EVs are dope and I'm glad other people hate them because it'll allow me to get a Porsche Taycan or Macan EV for practically nothing as soon as my second car bites the dust.
They do it because they're Porsche. They're Porsche because they do that. It's part of their brand DNA, their corporate identity, along with making the only non-subaru boxer engines and not wanting to talk about the 40s. Anyone can make a super car these days, but only Porsche can make a good rear engine. They have all the good tech for doing it right, essentially nobody else has it, and they make cars that feel totally unique to drive as a result.
I think an important addition is that they’ve been doing it for 70 years now. The 80s era Porsche’s are known as widow makers. It’s not that Porsche didn’t have this problem, it’s that they found the solution to the problem decades ago because they’re the only ones who continually try to make it work.
Don't ask Subaru about the 40s either.
From planes flown by kamikazes to cars driven by lesbians is certainly a strange redemption arc
While we're at it, let's not ask Ford about that time period either.
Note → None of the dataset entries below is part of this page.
-- ==== Sys2Proof/Tests/Witness.lean ====
section
/-! SUPPORT. For every statement with hypotheses, states and operands that meet them, one theorem a clause. -/

set_option Elab.async false

namespace Sys2Proof.Tests
open Sys2Proof Sys2Proof.Machine Reg

theorem wit_PortsAndProbe_0 :
    let s : State := (ws id)
    s.dev.sys.logicOn = true := by decide +kernel

theorem wit_PortsAndProbe_1 :
    let s : State := (ws fun d =>
        { (d.put (CSL_STAT_STATE 15) 2).onClu 15 fun c => { c with idPos := tset none c.idPos 3 (some (5, 0)), idNeg := tset none c.idNeg 3 (some (5, 1)) } with now := 200000 })
    let a : Fin 64 := 63
    s.dev.sys.logicOn = true ∧ s.dev.present (a / 4) = true ∧ s.dev.now % 200000 = 0 ∧ s.dev.halfFresh (a / 4) (a % 4)
        true = true ∧ s.dev.halfFresh (a / 4) (a % 4) false = true := by decide +kernel

theorem wit_PortsAndProbe_2 :
    let s : State := (ws fun d => d.put (CSL_STAT_STATE 0) 2)
    let a : Fin 64 := 0
    s.dev.sys.logicOn = true ∧ s.dev.present (a / 4) = true ∧ (s.dev.portOf a).agree < 3 := by decide +kernel

theorem wit_PortsAndProbe_3 :
    let s : State := (ws fun d => ((((d.put (CSL_STAT_STATE 15) 2).put (CSL_PORT_ST 15 3) 1).put (CU_STATE_STATE 63)
        0)).onPort 63 fun p => { p with agree := 3, accepted := 9 })
    let a : Fin 64 := 63
    s.dev.sys.logicOn = true ∧ s.dev.present (a / 4) = true ∧ 3 ≤ (s.dev.portOf a).agree ∧ (s.dev.portOf a).last = 0 ∧
        s.dev.wanted a = [a.val] ∧ s.dev.axSt a = .off ∧ s.dev.get (CSL_PORT_ST (a / 4) (a % 4)) = 1 := by
        decide +kernel

theorem wit_PortsAndProbe_4 :
    let s : State := (ws fun d => ((((d.put (CSL_STAT_STATE 15) 2).put (CSL_PORT_ST 15 3) 1).put SYS_MODE_MODE 5).put
        (CU_STATE_STATE 63) 0).onPort 63 fun p => { p with probeDue := true })
    let a : Fin 64 := 63
    s.dev.sys.logicOn = true ∧ s.dev.wanted a = [a.val] ∧ (s.dev.portOf a).probeDue = true ∧ s.dev.probeReady a = true
        ∧ s.dev.mode.power = true ∧ s.dev.releasing a = false ∧ s.dev.get FLT_STAT_LEVEL = 0 := by decide +kernel

theorem wit_PortsAndProbe_5 :
    let s : State := (ws fun d =>
        { (d.put (CU_STATE_STATE 63) 1).onPort 63 fun p => { p with probe := .measuring 0 } with now := 200000 })
    let a : Fin 64 := 63
    let e : Fin 16384 := 113
    let k : Nat := 0
    s.dev.sys.logicOn = true ∧ (s.dev.portOf a).probe = .measuring k ∧ k + 200000 ≤ s.dev.now ∧ s.dev.axSt a = .probe
        ∧ e.val < 114 := by decide +kernel

theorem wit_PortsAndProbe_6 :
    let s : State := (ws fun d =>
        { (d.put (CU_STATE_STATE 63) 1).onPort 63 fun p => { p with probe := .measuring 0 } with now := 200000 })
    let a : Fin 64 := 63
    let e : Fin 16384 := 114
    let u : Fin 16384 := 100
    let v : Fin 16384 := 100
    let w : Fin 16384 := 19
    let k : Nat := 0
    s.dev.sys.logicOn = true ∧ (s.dev.portOf a).probe = .measuring k ∧ k + 200000 ≤ s.dev.now ∧ s.dev.axSt a = .probe
        ∧ 114 ≤ e.val ∧ max u.val (max v.val w.val) ≤ 5 * u.val ∧ max u.val (max v.val w.val) ≤ 5 * v.val ∧ 5 * w.val
        < max u.val (max v.val w.val) := by decide +kernel

theorem wit_PortsAndProbe_7 :
    let s : State := (ws fun d =>
        { (d.put (CU_STATE_STATE 63) 1).onPort 63 fun p => { p with probe := .pulses 0 [true, true] } with now := 80000 })
    let a : Fin 64 := 63
    let k : Nat := 0
    let l : List Bool := [true, true]
    s.dev.sys.logicOn = true ∧ (s.dev.portOf a).probe = .pulses k l ∧ l.length < 3 ∧ k + 40000 * l.length ≤ s.dev.now
        ∧ s.dev.axSt a = .probe := by decide +kernel

theorem wit_PortsAndProbe_8 :
    let s : State := (ws fun d =>
        { (d.put (CU_STATE_STATE 63) 1).onPort 63 fun p => { p with probe := .pulses 0 [true, true, true] } with now := 120000 })
    let a : Fin 64 := 63
    let k : Nat := 0
    s.dev.sys.logicOn = true ∧ s.dev.members a = [a.val] ∧ s.dev.axSt a = .probe ∧ (s.dev.portOf a).probe = .pulses k
        [true, true, true] ∧ k + 120000 ≤ s.dev.now ∧ (s.dev.portOf a).stand = none := by decide +kernel

theorem wit_PortsAndProbe_9 :
    let s : State := (ws fun d =>
        { (d.put (CU_STATE_STATE 63) 1).onPort 63 fun p => { p with probe := .pulses 0 [false, true, false] } with now := 120000 })
    let a : Fin 64 := 63
    let k : Nat := 0
    s.dev.sys.logicOn = true ∧ s.dev.members a = [a.val] ∧ s.dev.axSt a = .probe ∧ s.dev.peal.running = false ∧
        (s.dev.portOf a).probe = .pulses k [false, true, false] ∧ k + 120000 ≤ s.dev.now := by decide +kernel

theorem wit_PortsAndProbe_10 :
    let s : State := (ws fun d => (d.put (CU_STATE_STATE 63) 12).onPort 63 fun p => { p with noMotor := 3 })
    let a : Fin 64 := 63
    s.dev.sys.logicOn = true ∧ s.dev.members a = [a.val] ∧ s.dev.axSt a = .fault ∧ 3 ≤ (s.dev.portOf a).noMotor := by
        decide +kernel

theorem wit_PortsAndProbe_11 :
    let s : State := (ws id)
    let a : Fin 64 := 63
    s.dev.sys.logicOn = true ∧ (s.dev.axSt a).driving = false := by decide +kernel

theorem wit_PortsAndProbe_12 :
    let s : State := (ws fun d => { d.onPort 63 fun p => { p with hallOff := some 0 } with now := 20000000 })
    let a : Fin 64 := 63
    let k : Nat := 0
    s.dev.sys.logicOn = true ∧ (s.dev.portOf a).hallOff = some k ∧ k + 20000000 ≤ s.dev.now := by decide +kernel

theorem wit_AuxiliaryOutputsAndPulse_0 :
    let s : State := (ws id)
    let m : Master := .pair 0
    s.dev.sys.logicOn = true ∧ s.dev.supRights m = true ∧ s.dev.mode ≠ .transport ∧ s.dev.aux.maskUntil = none ∧
        s.dev.reg AUX_GSTAT = 0 := by decide +kernel

theorem wit_AuxiliaryOutputsAndPulse_1 :
    let s : State := (ws id)
    let p : Fin 5 := 4
    s.dev.sys.logicOn = true ∧ s.dev.sup ≠ p.val ∧ ((s.dev.pairOf p).cwGet 0).getLsbD 2 = false := by decide +kernel

theorem wit_AuxiliaryOutputsAndPulse_2 :
    let s : State := (ws fun d =>
        { (d.put (AUX_GSTAT_HSON 3) 1).onAux fun x => { x with offAt := tset none x.offAt 3 (some 0) } with now := 200000 })
    let g : Fin 4 := 3
    let k : Nat := 0
    s.dev.sys.logicOn = true ∧ tget none s.dev.aux.offAt g = some k ∧ k + 200000 ≤ s.dev.now ∧ s.dev.groupOn g =
        false := by decide +kernel
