-- ==== Sys2Proof/WellFormed.lean ====
section
/-! DEFINITION. Which operations are well formed: a round operation's number lies in the quarter of its row
(spec/30_encoding.md R95, R96; spec/43_compression_rounds.md R165 to R168). -/

namespace Sys2Proof

/-- The quarter `q = RI[5:4] = i div 16` of a round number (R95). -/
def quarter (i : RoundIndex) : BitVec 2 := i.extractLsb' 4 2

/-- The check on an operation's operands: `i` is in 0..15, 16..31, 32..47 or 48..63 by its row (R165 to R168). -/
def Instr.wf : Instr → Bool
  | .reset => true
  | .phReserved => true
  | .build => true
  | .roundF i => quarter i == 0
  | .roundG i => quarter i == 1
  | .roundH i => quarter i == 2
  | .roundI i => quarter i == 3
  | .final => true
  | .start => true
  | .hold => true

end Sys2Proof
end

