-- ==== Sys2Proof/Tests/Slice0.lean ====
section
/-! SUPPORT. The model's own tests. Every expected value is written out from spec/: the section of 95_test_vectors.md, or
the rule, that it comes from stands in the docstring. Then the witnesses: for each statement of Obligations.lean with
hypotheses, a concrete state and operands that meet them. -/

namespace Sys2Proof.Tests

open Sys2Proof Sys2Proof.Machine Sys2Proof.Safety

/-! ## Helpers -/

/-- The outcome is a next state of which `p` holds. -/
def nextIs (r : Result) (p : State → Bool) : Bool :=
  match r with
  | .next t => p t
  | .fault _ => false
  | .refused _ => false

/-- The outcome is this fault. -/
def faultIs (r : Result) (f : Fault) : Bool :=
  match r with
  | .next _ => false
  | .fault g => f == g
  | .refused _ => false

/-- The host program ran, to a state of which `p` holds. -/
def ranTo (r : HostOutcome) (p : State → Bool) : Bool :=
  match r with
  | .ran s => p s
  | .fault _ => false
  | .refused _ => false
  | .unmet _ => false
  | .unsendable => false
  | .stillBusy => false

/-- Bytes at rising addresses from 0. -/
def listing (bytes : List Byte) : Memory := (List.range bytes.length).zip bytes

/-- "abc" (R100). -/
def abc : List Byte := [0x61, 0x62, 0x63]

/-- The block of "abc", byte by byte (95_test_vectors.md section 2.3). -/
def abcBlock : Memory :=
  listing ([0x61, 0x62, 0x63, 0x80] ++ List.replicate 52 0x00 ++ [0x18, 0x00, 0x00, 0x00, 0x00, 0x00, 0x00, 0x00])

/-- The request for "abc" on the ports (95_test_vectors.md, "Notation"). -/
def askAbc : Ports := { rst := false, start := true, lenIn := 3, msgIn := 0x636261 }

/-- A request of `n` bytes. -/
def ask (n : Length) : Ports := { rst := false, start := true, lenIn := n, msgIn := 0x636261 }

/-- A reset on the ports, with a request beside it. -/
def askReset : Ports := { askAbc with rst := true }

/-- IDLE after RESET, with `p` on the ports. -/
def idleWith (p : Ports) : State := { State.reset with inputs := [p] }

/-- In BUILD, with "abc" latched. -/
def abcBuild : State := { State.reset with ph := .val .build, msg := listing abc, len := .val 3 }

/-- In BUILD, with 55 bytes of "a" latched. -/
def longBuild : State :=
  { State.reset with ph := .val .build, msg := listing (List.replicate 55 0x61), len := .val 55 }

/-- In ROUND at round `i` of "abc", with `q` in the working registers. -/
def abcRound (i : RoundIndex) (q : Quad) : State :=
  ({ abcBuild with ph := .val .round, ri := .val i, blk := abcBlock }.setAcc ivQuad).setWork q

/-- In FINAL, with `q` in the working registers. -/
def abcFinal (q : Quad) : State := { abcRound 63 q with ph := .val .final }

/-- In DONE, with `q` in the accumulators. -/
def doneWith (q : Quad) : State := { abcFinal ⟨0, 0, 0, 0⟩ with ph := .val .done }.setAcc q

/-- In ERR after a request of 56 bytes. -/
def inErr : State :=
  { State.reset with ph := .val .err, cause := .val .inputTooLong, msg := listing (List.replicate 55 0x61), len := .val 56 }

/-- In a reserved phase (R94). -/
def inReserved (p : Phase) : State := { State.reset with ph := .val p }

/-- The round outcome: the four registers, RI and PH after it. -/
def roundIs (r : Result) (q : Quad) (ri : RoundIndex) (ph : Phase) : Bool :=
  nextIs r fun t =>
    t.a == .val q.a && t.b == .val q.b && t.c == .val q.c && t.d == .val q.d && t.ri == .val ri && t.ph == .val ph

/-! ## WellFormed refuses a round number outside its row's quarter (R165 to R168), one ill-formed term for each check -/

theorem test_wf_roundF_refuses : (Instr.roundF 16).wf = false := by decide
theorem test_wf_roundG_refuses : (Instr.roundG 15).wf = false := by decide
theorem test_wf_roundH_refuses : (Instr.roundH 48).wf = false := by decide
theorem test_wf_roundI_refuses : (Instr.roundI 47).wf = false := by decide
theorem test_wf_round_accepts :
    (Instr.roundF 15).wf = true ∧ (Instr.roundG 16).wf = true ∧ (Instr.roundH 47).wf = true ∧ (Instr.roundI 48).wf = true := by
  decide

/-! ## Decoding, by bit patterns written from R92 and 95_test_vectors.md section 2.7 -/

/-- rst = 1, every other bit set. -/
theorem test_decode_reset : decodeSel 0b11111111111#11 = .reset := by decide
/-- PH = 110 with start = 0, PH = 111 with start = 1. -/
theorem test_decode_phReserved :
    decodeSel 0b00110010101#11 = .phReserved ∧ decodeSel 0b01111111111#11 = .phReserved := by decide
/-- Program P6, step 3: start is ignored in BUILD. -/
theorem test_decode_build : decodeSel 0b01001000000#11 = .build := by decide
/-- The round-boundary table. -/
theorem test_decode_roundF : decodeSel 0b00010000000#11 = .roundF 0 ∧ decodeSel 0b00010001111#11 = .roundF 15 := by decide
theorem test_decode_roundG : decodeSel 0b00010010000#11 = .roundG 16 ∧ decodeSel 0b00010011111#11 = .roundG 31 := by decide
theorem test_decode_roundH : decodeSel 0b00010100000#11 = .roundH 32 ∧ decodeSel 0b00010101111#11 = .roundH 47 := by decide
theorem test_decode_roundI : decodeSel 0b00010110000#11 = .roundI 48 ∧ decodeSel 0b00010111111#11 = .roundI 63 := by decide
/-- FINAL with start = 1. -/
theorem test_decode_final : decodeSel 0b01011111111#11 = .final := by decide
/-- START from IDLE, from DONE and from ERR. -/
theorem test_decode_start :
    decodeSel 0b01000000000#11 = .start ∧ decodeSel 0b01100111111#11 = .start ∧ decodeSel 0b01101000000#11 = .start := by
  decide
/-- HOLD in IDLE, in DONE and in ERR. -/
theorem test_decode_hold :
    decodeSel 0b00000000000#11 = .hold ∧ decodeSel 0b00100111111#11 = .hold ∧ decodeSel 0b00101000000#11 = .hold := by
  decide
/-- Bit 11 is no bit of SEL. -/
theorem test_decode_tooWide : decodeWord 0x840 = .error .widerThanSelector ∧ decodeTableWord 16 0x840 = none := by
  constructor <;> rfl

/-! ## Primitives and tables (95_test_vectors.md sections 1.2, 2.1, 2.2) -/

theorem test_rotl32 :
    rotl32 0x80000000 1 = 0x00000001 ∧ rotl32 0x00000001 31 = 0x80000000 ∧ rotl32 0x12345678 23 = 0x3c091a2b := by decide
theorem test_bswap32 : bswap32 0x98500190 = 0x90015098 := by decide
theorem test_roundFunctions :
    fnF 0x0f0f0f0f 0x00ff00ff 0x33333333 = 0x303f303f ∧ fnG 0x0f0f0f0f 0x00ff00ff 0x33333333 = 0x03cf03cf ∧
    fnH 0x0f0f0f0f 0x00ff00ff 0x33333333 = 0x3cc33cc3 ∧ fnI 0x0f0f0f0f 0x00ff00ff 0x33333333 = 0xcf30cf30 := by decide
/-- The sum of S is 848. -/
theorem test_rotationTable_sum :
    ((List.range 64).map fun i => (rotationAmount (BitVec.ofNat 6 i)).toNat).sum = 848 := by decide

/-! ## RESET, PH_RESERVED, HOLD, START (95_test_vectors.md section 2.7) -/

/-- RESET in ROUND, RI = 20, with start = 1. -/
theorem test_reset_inRound :
    nextIs (step { abcRound 20 ivQuad with inputs := [askReset] }) fun t =>
      t.ph == .val .idle && t.cause == .val .none && t.ri == .bot && t.a == .bot && t.len == .bot && t.blk == [] := by
  decide
/-- RESET from power-up; any other step from it faults (R231). -/
theorem test_powerUp :
    nextIs (step { State.powerUp with inputs := [askReset] }) (fun t => t == State.reset) = true ∧
    faultIs (step State.powerUp) .stepBeforeReset = true := by decide
theorem test_phReserved :
    faultIs (step (inReserved .reserved6)) .phReserved = true ∧
    faultIs (step { inReserved .reserved7 with inputs := [askAbc] }) .phReserved = true := by decide
/-- HOLD in ERR keeps `cause` (R120). -/
theorem test_hold_inErr : nextIs (step inErr) (fun t => t == inErr) = true := by decide
/-- R121's example. -/
theorem test_start_abc :
    nextIs (step (idleWith askAbc)) fun t =>
      readBytes t.msg 0 3 == .val abc && t.len == .val 3 && t.ph == .val .build && t.cause == .val .none &&
        t.busy == .val true && t.inputs == [] := by decide
/-- `len_in = 56` is the smallest illegal value. -/
theorem test_start_56 :
    nextIs (step (idleWith (ask 56))) fun t =>
      t.ph == .val .err && t.causeOut == .val 0b01 && t.len == .val 56 && t.err == .val true && t.busy == .val false := by
  decide

/-! ## BUILD (95_test_vectors.md section 2.3) -/

theorem test_build_abc :
    nextIs (exec .build abcBuild) fun t =>
      t.blk == abcBlock && t.a == .val 0x67452301 && t.d0 == .val 0x10325476 && t.ri == .val 0 && t.ph == .val .round := by
  decide
/-- 55 bytes of "a", the longest legal message: W[13], W[14] and W[15]. -/
theorem test_build_55 :
    nextIs (exec .build longBuild) fun t =>
      readByte t.blk 54 == .val 0x61 && readByte t.blk 55 == .val 0x80 && wordView t.blk 13 == .val 0x80616161 &&
        wordView t.blk 14 == .val 0x000001b8 && wordView t.blk 15 == .val 0 := by decide

/-! ## Rounds (95_test_vectors.md section 2.4): two rows of the "abc" trace for each operation -/

theorem test_roundF_0 :
    roundIs (exec (.roundF 0) (abcRound 0 ivQuad)) ⟨0x10325476, 0xd6d117b4, 0xefcdab89, 0x98badcfe⟩ 1 .round := by decide
theorem test_roundF_14 :
    roundIs (exec (.roundF 14) (abcRound 14 ⟨0x3020401c, 0xa1051895, 0xdda9b9a6, 0x5ed49596⟩))
      ⟨0x5ed49596, 0xe396856b, 0xa1051895, 0xdda9b9a6⟩ 15 .round := by decide
theorem test_roundG_16 :
    roundIs (exec (.roundG 16) (abcRound 16 ⟨0xdda9b9a6, 0x72aff2e0, 0xe396856b, 0xa1051895⟩))
      ⟨0xa1051895, 0x3e9e9126, 0x72aff2e0, 0xe396856b⟩ 17 .round := by decide
theorem test_roundG_19 :
    roundIs (exec (.roundG 19) (abcRound 19 ⟨0x72aff2e0, 0xe25e1652, 0x4a1d804e, 0x3e9e9126⟩))
      ⟨0x3e9e9126, 0xb5b204e4, 0xe25e1652, 0x4a1d804e⟩ 20 .round := by decide
theorem test_roundH_32 :
    roundIs (exec (.roundH 32) (abcRound 32 ⟨0x790a77fb, 0x726342d3, 0xa62884aa, 0x9f47e4f8⟩))
      ⟨0x9f47e4f8, 0xb3707ebf, 0x726342d3, 0xa62884aa⟩ 33 .round := by decide
theorem test_roundH_41 :
    roundIs (exec (.roundH 41) (abcRound 41 ⟨0x6e7429d5, 0x11de1779, 0x5a2f5ea5, 0x3575227e⟩))
      ⟨0x3575227e, 0xfadcaa38, 0x11de1779, 0x5a2f5ea5⟩ 42 .round := by decide
theorem test_roundI_48 :
    roundIs (exec (.roundI 48) (abcRound 48 ⟨0x7f2e507b, 0x7beb9700, 0x8fae6399, 0x99d9679d⟩))
      ⟨0x99d9679d, 0x7b201df8, 0x7beb9700, 0x8fae6399⟩ 49 .round := by decide
/-- The last round leaves RI at 63 and sets PH to FINAL. -/
theorem test_roundI_63 :
    roundIs (exec (.roundI 63) (abcRound 63 ⟨0x7327d604, 0xe484b9d8, 0x624d8cb2, 0x310ade8f⟩))
      ⟨0x310ade8f, 0xc08226b3, 0xe484b9d8, 0x624d8cb2⟩ 63 .final := by decide
/-- A round reads a `⊥` register: the model fault of R210. -/
theorem test_round_reads_bottom :
    faultIs (exec (.roundF 0) { abcRound 0 ivQuad with c := .bot }) (.readBottom .c) = true := by decide

/-! ## FINAL and the digest (95_test_vectors.md section 2.6) -/

theorem test_final_abc :
    nextIs (exec .final (abcFinal ⟨0x310ade8f, 0xc08226b3, 0xe484b9d8, 0x624d8cb2⟩)) fun t =>
      t.a0 == .val 0x98500190 && t.b0 == .val 0xb04fd23c && t.ph == .val .done && t.a == .val 0x310ade8f &&
        t.digestOut == .val 0x900150983cd24fb0d6963f7d28e17f72 := by decide
/-- The empty message: C0 wraps. -/
theorem test_final_empty :
    nextIs (exec .final (abcFinal ⟨0x7246fad3, 0x14e45506, 0xff4ea3eb, 0x6e10a476⟩)) fun t =>
      t.c0 == .val 0x980980e9 && t.digestOut == .val 0xd41d8cd98f00b204e9800998ecf8427e := by decide
/-- Section 1.2: the hex prefixes of "abc" and of "abcdef609043". -/
theorem test_hexPrefix :
    hexPrefix 0x900150983cd24fb0d6963f7d28e17f72 5 = 0x90015 ∧ hexPrefix 0x000001dbbfa3a5c83a2d506429c7b00e 6 = 0x1 ∧
    hexPrefix 0x900150983cd24fb0d6963f7d28e17f72 0 = 0 := by decide

/-! ## The step and the host's lines -/

/-- A selector placed in the state selects its operation: ROUND_F 10, with start = 1 (section 2.7). -/
theorem test_withFetchWord :
    nextIs (step ((abcRound 0 ivQuad).withFetchWord 11 0b01010001010)) (fun t => t.ri == .val 11) = true := by decide
/-- Program P1, step 2. -/
theorem test_line_startText :
    ranTo (runLine (.startText abc) State.reset) (fun t => t.len == .val 3 && readByte t.msg 2 == .val 0x63) = true := by
  decide
/-- Program P2, steps 1 and 2, with its EXPECT line. -/
theorem test_lines_inputTooLong :
    ranTo (runProgram [.reset, .startPorts 56 0x61, .expect [.err true, .cause 0b01, .busy false, .done false]]
      State.powerUp) (fun t => t.ph == .val .err) = true := by decide

/-! ## Witnesses: each statement's hypotheses are met -/

theorem witness_DecodeInvertsEncode :
    (Instr.roundG 31).wf = true ∧ decodeSel 0b01010011111#11 = .roundG 31 := by decide

theorem witness_EverySelectorFallsToOneRow :
    decodeSel 0b00010011111#11 = .roundG 31 ∧ decodeSel 0b00010100000#11 = .roundH 32 := by decide

theorem witness_OnlySelectorsDecode : 2047 < 2 ^ 11 ∧ 2 ^ 11 ≤ 2048 := by decide

theorem witness_SelectorIsFormed :
    (abcRound 63 ivQuad).ph = .val .round ∧ (abcRound 63 ivQuad).ri = .val 63 ∧
    (State.reset.ph = .val .idle ∧ State.reset.ri = .bot ∧ Phase.idle ≠ .round) ∧
    { abcRound 0 ivQuad with ri := .bot, inputs := [askReset] }.ph = .val .round ∧
    { abcRound 0 ivQuad with ri := .bot, inputs := [askReset] }.sample.rst = true := by decide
Ford motor co wasn’t supplying the axis powers even if Ford the person may have wanted too.
True
To add to this, a friend who was a manager at a huge Porsche dealership for about 12 years mentioned that when the Cayman came out, he talked to some of the guys in Germany as part of the staff training who said that during early testing they did actually experiment with a 911 engine in the cayman which was just objectively a better car (better balance due to mid engine) which obviously wasn't allowed because the 911 is the center piece of Porsche as a company. They probably have an internal policy that the 911 always has to have the best stats, or at least each trim level of the 911 and 718.
They can't change the 911 because of the heritage design, but they also probably accept that it is not the absolute most optimal package. I actually don't hate that fact, though, because the whole point of a Porsche is the unique design and how you can get into anything from a 356 to a modern 911, and they all have a similar feel (which is rare these days as cars optimize away their character).
And now you can get the Cayman GT4 RS with the 911 GT3 engine in it.
I'd still take the GT3 RS any day, personally.
Note that boxer engines and flat engines are different. The difference is in how each piston connects to the crank. In a boxer, each piston has its own crankpin. Porsche does not use boxer engines.
"Boxer" describes the movement of the cylinders, firing towards each other like two boxer's punches moving past each other in parallel. Each pair of opposed piston moves inwards and outwards at the same time.
Here's an article from Top Speed magazine titled "Why Porche Stuck with the Boxer 6."
Here's a quote from an Super Street magazine: "Flat engines like Subaru’s Boxer are nothing new. The design, which gives the finger to inline and V-type engines and instead incorporates horizontally opposed banks of pistons, was patented in 1896 and has since been implemented by Volkswagen, Porsche, and most notably, Subaru. The Boxer layout, which positions its cylinders in two banks—180-degrees apart from one another and on each side of the crankshaft—has been used on everything from commercial airplanes to bikes like Honda’s early Goldwings to cars as modest as Volkswagen’s Beetle and as shameless as Porsche’s 911 Turbo, with cylinder arrangements featuring as many as 12 pistons. In the 1960s, Subaru fully adopted the Boxer design, which today remains the company’s exclusive engine configuration."
Here's an article from autoevolution.com
A simple Google search will give you the answer. The difference is not in the piston config. The difference is as I stated above.